Deutsche Unternehmer treten nach Jahren der Zurückhaltung wegen des russischen Angriffskriegs auf die Ukraine erstmals wieder offiziell beim Wirtschaftsforum in St. Petersburg auf. »Nicht zuletzt für den Moment nach einem Waffenstillstand wollen wir wie andere große westliche Länder die wirtschaftliche Brücke nach Russland erhalten und die mehr als 100 Milliarden deutscher Vermögenswerte in Russland schützen«, sagt der Vorstandsvorsitzende der Deutsch-Russischen Auslandshandelskammer, Matthias Schepp, der Nachrichtenagentur dpa. US-amerikanische und französische Vertreter waren bereits seit letztem Jahr mit einem Business-Dialog präsent.
Schlepp zufolge solle der Westen »Russland, seinen großen Markt und seine Rohstoffe nicht auf Dauer Asien überlassen«. Allein chinesische Unternehmer hätten im ersten Quartal dieses Jahres 1.400 neue Unternehmen in Russland gegründet.

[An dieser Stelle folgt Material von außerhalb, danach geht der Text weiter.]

-- ==== Sys2Proof/Laws/KeepsBase.lean ====
section
/-! SUPPORT. Every operation keeps the canonical form of the byte memory and leaves the queue alone, with one lemma for each:
the operations that every part of the block uses. -/

namespace Sys2Proof.Laws

open Sys2Proof Sys2Proof.Machine

/-- The queue is the same, and the byte memory keeps its canonical form. -/
def Keeps (s t : State) : Prop := t.pending = s.pending ∧ (memWf s.mat.mem = true → memWf t.mat.mem = true)

/-- The same of an outcome that is a next state. -/
def OutKeeps (s : State) (o : Host.Outcome State Fault Refusal) : Prop := ∀ t, o = .next t → Keeps s t

variable {z s : State}

theorem keeps_refl : Keeps z z := ⟨rfl, id⟩

theorem out_next (h : Keeps z s) : OutKeeps z (.next s) := fun _ e => Host.Outcome.next.inj e ▸ h

theorem out_fault {f : Fault} : OutKeeps z (.fault f) := fun _ e => nomatch e

theorem out_stop {o : Host.Outcome State Fault Refusal} (h : (match o with | .next _ => false | _ => true) = true) :
    OutKeeps z o := by
  intro t e
  subst e
  exact absurd h (by simp)

theorem out_ite {c : Prop} [Decidable c] {a b : Host.Outcome State Fault Refusal} (ha : OutKeeps z a) (hb : OutKeeps z b) :
    OutKeeps z (if c then a else b) := by
  split
  · exact ha
  · exact hb

theorem keeps_ite {c : Prop} [Decidable c] {a b : State} (ha : Keeps z a) (hb : Keeps z b) :
    Keeps z (if c then a else b) := by
  split
  · exact ha
  · exact hb

theorem keeps_ite_1 {α : Type} {c : Prop} [Decidable c] {a b : State × α} (ha : Keeps z a.1) (hb : Keeps z b.1) :
    Keeps z (if c then a else b).1 := by
  split
  · exact ha
  · exact hb

theorem keeps_ite_2 {α : Type} {c : Prop} [Decidable c] {a b : α × State} (ha : Keeps z a.2) (hb : Keeps z b.2) :
    Keeps z (if c then a else b).2 := by
  split
  · exact ha
  · exact hb

theorem keeps_ite_2_1 {α β : Type} {c : Prop} [Decidable c] {a b : α × State × β} (ha : Keeps z a.2.1)
    (hb : Keeps z b.2.1) : Keeps z (if c then a else b).2.1 := by
  split
  · exact ha
  · exact hb

theorem keeps_ite_2_2 {α β : Type} {c : Prop} [Decidable c] {a b : α × β × State} (ha : Keeps z a.2.2)
    (hb : Keeps z b.2.2) : Keeps z (if c then a else b).2.2 := by
  split
  · exact ha
  · exact hb

theorem mk_lanes {x} (h : Keeps z s) : Keeps z { s with lanes := x } := h

theorem mk_free {x} (h : Keeps z s) : Keeps z { s with free := x } := h

theorem mk_sig_lanes {x y} (h : Keeps z s) : Keeps z { s with sig := x, lanes := y } := h

theorem onFree_keeps {g} (h : Keeps z s) : Keeps z (s.onFree g) := h

theorem onWave_keeps {g} (h : Keeps z s) : Keeps z (s.onWave g) := h

theorem onSig_keeps {g} (h : Keeps z s) : Keeps z (s.onSig g) := h

theorem onXp_keeps {g} (h : Keeps z s) : Keeps z (s.onXp g) := h

theorem onLanes_keeps {g} (h : Keeps z s) : Keeps z (s.onLanes g) := h

theorem onPlan_keeps {g} (h : Keeps z s) : Keeps z (s.onPlan g) := h

theorem onPlace_keeps {g} (h : Keeps z s) : Keeps z (s.onPlace g) := h

theorem onDrv_keeps {g} (h : Keeps z s) : Keeps z (s.onDrv g) := h

theorem onNet_keeps {g} (h : Keeps z s) : Keeps z (s.onNet g) := h

theorem onLio_keeps {g} (h : Keeps z s) : Keeps z (s.onLio g) := h

theorem onTwin_keeps {g} (h : Keeps z s) : Keeps z (s.onTwin g) := h

theorem onHost_keeps {g} (h : Keeps z s) : Keeps z (s.onHost g) := h

theorem onClk_keeps {g} (h : Keeps z s) : Keeps z (s.onClk g) := h

theorem onFlt_keeps {g} (h : Keeps z s) : Keeps z (s.onFlt g) := h

theorem onSm_keeps {g} (h : Keeps z s) : Keeps z (s.onSm g) := h

theorem onMat_keeps {g} (h : Keeps z s) (hg : memWf s.mat.mem = true → memWf (g s.mat).mem = true) :
    Keeps z (s.onMat g) := ⟨h.1, fun hz => hg (h.2 hz)⟩

theorem foldl_keeps {α : Type} {g : State → α → State} {l : List α} (h : Keeps z s)
    (hg : ∀ t a, Keeps z t → Keeps z (g t a)) : Keeps z (l.foldl g s) := by
  induction l generalizing s with
  | nil => exact h
  | cons a l ih => exact ih (hg s a h)

theorem foldl_keeps_on {α β : Type} (f : β → State) {g : β → α → β} {l : List α} {b : β} (h : Keeps z (f b))
    (hg : ∀ t a, Keeps z (f t) → Keeps z (f (g t a))) : Keeps z (f (l.foldl g b)) := by
  induction l generalizing b with
  | nil => exact h
  | cons a l ih => exact ih (hg b a h)

theorem memWf_foldl {α : Type} {g : List Host.Cell → α → List Host.Cell} (l : List α)
    (hg : ∀ m a, memWf m = true → memWf (g m a) = true) {m : List Host.Cell} (h : memWf m = true) :
    memWf (l.foldl g m) = true := by
  induction l generalizing m with
  | nil => exact h
  | cons a l ih => exact ih (hg m a h)

theorem memWf_stagingByte (o : Nat) (d : List (Option Byte)) (m : List Host.Cell) (i : Nat) (h : memWf m = true) :
    memWf (stagingByte o d m i) = true := by
  unfold stagingByte
  split
  · split
    · exact memWf_memPut m _ _ h
    · exact h
  · exact h

/-- Taking entries out keeps the canonical form. -/
theorem tabFrom_filter {α : Type} [DecidableEq α] (d : α) (f : Nat × α → Bool) : ∀ (t : Tab α) (b : Nat),
    tabFrom d b t = true → tabFrom d b (t.filter f) = true
  | [], _, h => h
  | (j, v) :: t, b, h => by
    simp only [tabFrom, Bool.and_eq_true, decide_eq_true_eq] at h
    have ih := tabFrom_filter d f t (j + 1) h.2
    by_cases hf : f (j, v) = true
    · rw [List.filter_cons_of_pos hf]
      simp only [tabFrom, Bool.and_eq_true, decide_eq_true_eq]
      exact ⟨h.1, ih⟩
    · rw [List.filter_cons_of_neg hf]
      exact tabFrom_mono d _ (j + 1) b ih (by omega)
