-- ==== Sys2Proof/Laws/KeepsWaves.lean ====
section
/-! SUPPORT. Every operation keeps the canonical form of the byte memory and leaves the queue alone:
Lanes, launches, levels, plans, the pair and the rings. -/

namespace Sys2Proof.Laws

open Sys2Proof Sys2Proof.Machine

variable {z s : State}

/-! ### LaneMem -/

theorem execLda_keeps (h : Keeps z s) : ∀ {a0 a1 a2 a3 a4}, OutKeeps z (execLda a0 a1 a2 a3 a4 s) :=
  out_next (issue_keeps h)

theorem execAadd_keeps (h : Keeps z s) : ∀ {a0 a1 a2 a3}, OutKeeps z (execAadd a0 a1 a2 a3 s) :=
  out_next (issue_keeps h)

theorem execAmod_keeps (h : Keeps z s) : ∀ {a0 a1 a2}, OutKeeps z (execAmod a0 a1 a2 s) :=
  out_next (issue_keeps h)

theorem execSt_keeps (h : Keeps z s) : ∀ {a0 a1 a2 a3 a4}, OutKeeps z (execSt a0 a1 a2 a3 a4 s) :=
  out_next (issue_keeps h)

theorem execMvtc_keeps (h : Keeps z s) : ∀ {a0 a1 a2 a3}, OutKeeps z (execMvtc a0 a1 a2 a3 s) :=
  out_next (issue_keeps h)

theorem execMvfa_keeps (h : Keeps z s) : ∀ {a0 a1 a2 a3 a4}, OutKeeps z (execMvfa a0 a1 a2 a3 a4 s) :=
  out_next (issue_keeps h)

theorem execMvta_keeps (h : Keeps z s) : ∀ {a0 a1 a2 a3 a4}, OutKeeps z (execMvta a0 a1 a2 a3 a4 s) :=
  out_next (issue_keeps h)

theorem execLd_keeps (h : Keeps z s) : ∀ {a0 a1 a2 a3 a4}, OutKeeps z (execLd a0 a1 a2 a3 a4 s) :=
  out_next (issue_keeps h)

theorem execMvfc_keeps (h : Keeps z s) : ∀ {a0 a1 a2 a3}, OutKeeps z (execMvfc a0 a1 a2 a3 s) :=
  out_next (issue_keeps h)

/-! ### LaneCtl -/

theorem execSosGroupComplete_keeps (h : Keeps z s) : ∀ {a0 a1 a2}, OutKeeps z (execSosGroupComplete a0 a1 a2 s) := by
  intros
  unfold execSosGroupComplete
  extract_lets -merge -useContext -underBinder +onlyGivenNames x0
  split
  all_goals first
    | exact out_next h
    | skip
      extract_lets -merge -useContext -underBinder +onlyGivenNames x1 x2
      exact out_ite (out_ite (out_next (laneDed_keeps h)) (out_next (onLane_keeps h))) (out_next h)

theorem execHalt_keeps (h : Keeps z s) : ∀ {a0 a1}, OutKeeps z (execHalt a0 a1 s) :=
  out_next (issue_keeps h)

theorem execJr_keeps (h : Keeps z s) : ∀ {a0 a1 a2 a3}, OutKeeps z (execJr a0 a1 a2 a3 s) :=
  out_next (issue_keeps h)

theorem execRep_keeps (h : Keeps z s) : ∀ {a0 a1 a2 a3}, OutKeeps z (execRep a0 a1 a2 a3 s) :=
  out_next (issue_keeps h)

theorem execSoswait_keeps (h : Keeps z s) : ∀ {a0 a1 a2}, OutKeeps z (execSoswait a0 a1 a2 s) :=
  out_next (issue_keeps h)

theorem execRete_keeps (h : Keeps z s) : ∀ {a0 a1}, OutKeeps z (execRete a0 a1 s) :=
  out_next (issue_keeps h)

theorem execCall_keeps (h : Keeps z s) : ∀ {a0 a1 a2 a3 a4}, OutKeeps z (execCall a0 a1 a2 a3 a4 s) :=
  out_next (issue_keeps h)

theorem execBudgetOverrun_keeps (h : Keeps z s) : ∀ {a0}, OutKeeps z (execBudgetOverrun a0 s) := by
  intros
  unfold execBudgetOverrun
  extract_lets -merge -useContext -underBinder +onlyGivenNames x0
  exact out_ite (out_next (laneStop_keeps h)) (out_next h)

theorem execLoop_keeps (h : Keeps z s) : ∀ {a0 a1 a2 a3}, OutKeeps z (execLoop a0 a1 a2 a3 s) :=
  out_next (issue_keeps h)

theorem execSosrun_keeps (h : Keeps z s) : ∀ {a0 a1 a2}, OutKeeps z (execSosrun a0 a1 a2 s) :=
  out_next (issue_keeps h)

theorem handOut_keeps (h : Keeps z s) : ∀ {a0}, Keeps z (handOut a0 s) := by
  intros
  unfold handOut
  split
  all_goals first
    | exact h
    | skip
      extract_lets -merge -useContext -underBinder +onlyGivenNames x0
      refine keeps_ite h ?_
      refine foldl_keeps h (fun t1 t1a ht1 => ?_)
      extract_lets -merge -useContext -underBinder +onlyGivenNames x2
      exact produce_keeps ht1

theorem execJ_keeps (h : Keeps z s) : ∀ {a0 a1 a2 a3}, OutKeeps z (execJ a0 a1 a2 a3 s) :=
  out_next (issue_keeps h)

theorem execNop_keeps (h : Keeps z s) : ∀ {a0 a1}, OutKeeps z (execNop a0 a1 s) :=
  out_next (issue_keeps h)

theorem execIllegalOp_keeps (h : Keeps z s) : ∀ {a0 a1 a2}, OutKeeps z (execIllegalOp a0 a1 a2 s) :=
  out_next (keeps_ite h (issue_keeps h))

theorem execLaneEventTake_keeps (h : Keeps z s) : ∀ {a0}, OutKeeps z (execLaneEventTake a0 s) := by
  intros
  unfold execLaneEventTake
  extract_lets -merge -useContext -underBinder +onlyGivenNames s0 x1
  have hs0 : Keeps z s0 := laneSee_keeps (onLane_keeps h)
  clear_value s0
  refine out_ite ?_ (out_next h)
  split
  all_goals first
    | exact out_next (onLane_keeps hs0)
    | exact out_next hs0

theorem execLaneWaveComplete_keeps (h : Keeps z s) : ∀ {a0}, OutKeeps z (execLaneWaveComplete a0 s) := by
  intros
  unfold execLaneWaveComplete
  extract_lets -merge -useContext -underBinder +onlyGivenNames x0 x1 s2
  have hs2 : Keeps z s2 := handOut_keeps (onLane_keeps h)
  clear_value s2
  exact out_ite (out_next (keeps_ite (raise_keeps hs2) hs2)) (out_next h)

theorem execLpop_keeps (h : Keeps z s) : ∀ {a0 a1}, OutKeeps z (execLpop a0 a1 s) :=
  out_next (issue_keeps h)

/-! ### Launch -/

theorem pushLine_keeps (h : Keeps z s) : ∀ {a0 a1 a2}, Keeps z (pushLine a0 a1 a2 s) :=
  keeps_ite h (onSig_keeps h)

theorem loadRow_keeps (h : Keeps z s) : ∀ {a0 a1}, Keeps z (loadRow a0 a1 s) := by
  intros
  unfold loadRow
  split
  all_goals first
    | exact h
    | skip
      extract_lets -merge -useContext -underBinder +onlyGivenNames x0 x1 x2
      exact pushLine_keeps (onSig_keeps h)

Das St. Petersburger Internationale Wirtschaftsforum (SPIEF) soll vom 3. bis 6. Juni stattfinden. Gastgeber ist der russische Präsident Wladimir Putin. Laut des Programms nehmen mehrere deutsche Unternehmer an dem Business-Dialog teil, darunter der in Russland tätige Unternehmer Stefan Dürr und der langjährige Globus-Manager Thomas Bruch.
Es gibt auch eine Veranstaltung zum Thema »Kultur als Brückenbauer in Krisenzeiten«. Daran nehmen nach Angaben der Organisatoren mehrere Deutsche teil, darunter der Dirigent Justus Frantz, der AfD-Vorsitzende und Landtagsabgeordnete aus Sachsen, Jörg Urban, der Berliner Verleger Holger Friedrich und der Filmemacher und Journalist Hubert Seipel.
Deutsch-russisches Handelsvolumen durch Sanktionen gesunken
Nach Angaben der Deutsch-Russischen Auslandshandelskammer sind etwa 1.600 deutsche Unternehmen weiterhin in Russland aktiv. Ihr Umsatz lag im vergangenen Jahr nach Berechnungen der Kammer bei etwa 20 Milliarden Euro.
Zugleich ist das deutsch-russische Handelsvolumen infolge westlicher Sanktionen deutlich gesunken: 2025 fiel es auf unter zehn Milliarden Euro. Bis zum Beginn des russischen Angriffskrieges auf die Ukraine war Deutschland der größte europäische Handelspartner Russlands – mit einem Volumen von 59,7 Milliarden Euro 2021. Den Höhepunkt verzeichnete diese Partnerschaft im Jahr 2012 mit einem Volumen von 80 Milliarden Euro.
Deutsche Unternehmen wollen laut Geschäftsklima-Umfrage in Russland bleiben
Nach einer neuen Umfrage der Kammer unter ihren 750 Mitgliedern planen fast alle Unternehmen ihren Verbleib in Russland, weil sie den Markt für bedeutsam halten. 75 Prozent der 265 Teilnehmer der Befragung gaben an, mit der Entwicklung ihres Russlandgeschäfts zufrieden zu sein – trotz Millioneneinbußen durch die Sanktionen.
Zwei Drittel sind demnach überzeugt, dass die westlichen Sanktionen die russische Wirtschaft stark oder sehr stark beeinträchtigen. Gut ein Drittel der Unternehmen erklärten, dass die Maßnahmen Deutschland mehr schadeten als Russland. Mehr als die Hälfte sind laut Umfrage der Meinung, dass Deutschland und Russland gleichermaßen beeinträchtigt seien.
Auf die Frage »Sollte Deutschland wieder Gas und Öl aus Russland beziehen?« antworteten 65 Prozent mit »ja, je eher, desto besser« und 31 Prozent mit »ja, aber erst, nachdem die Waffen in der Ukraine schweigen«.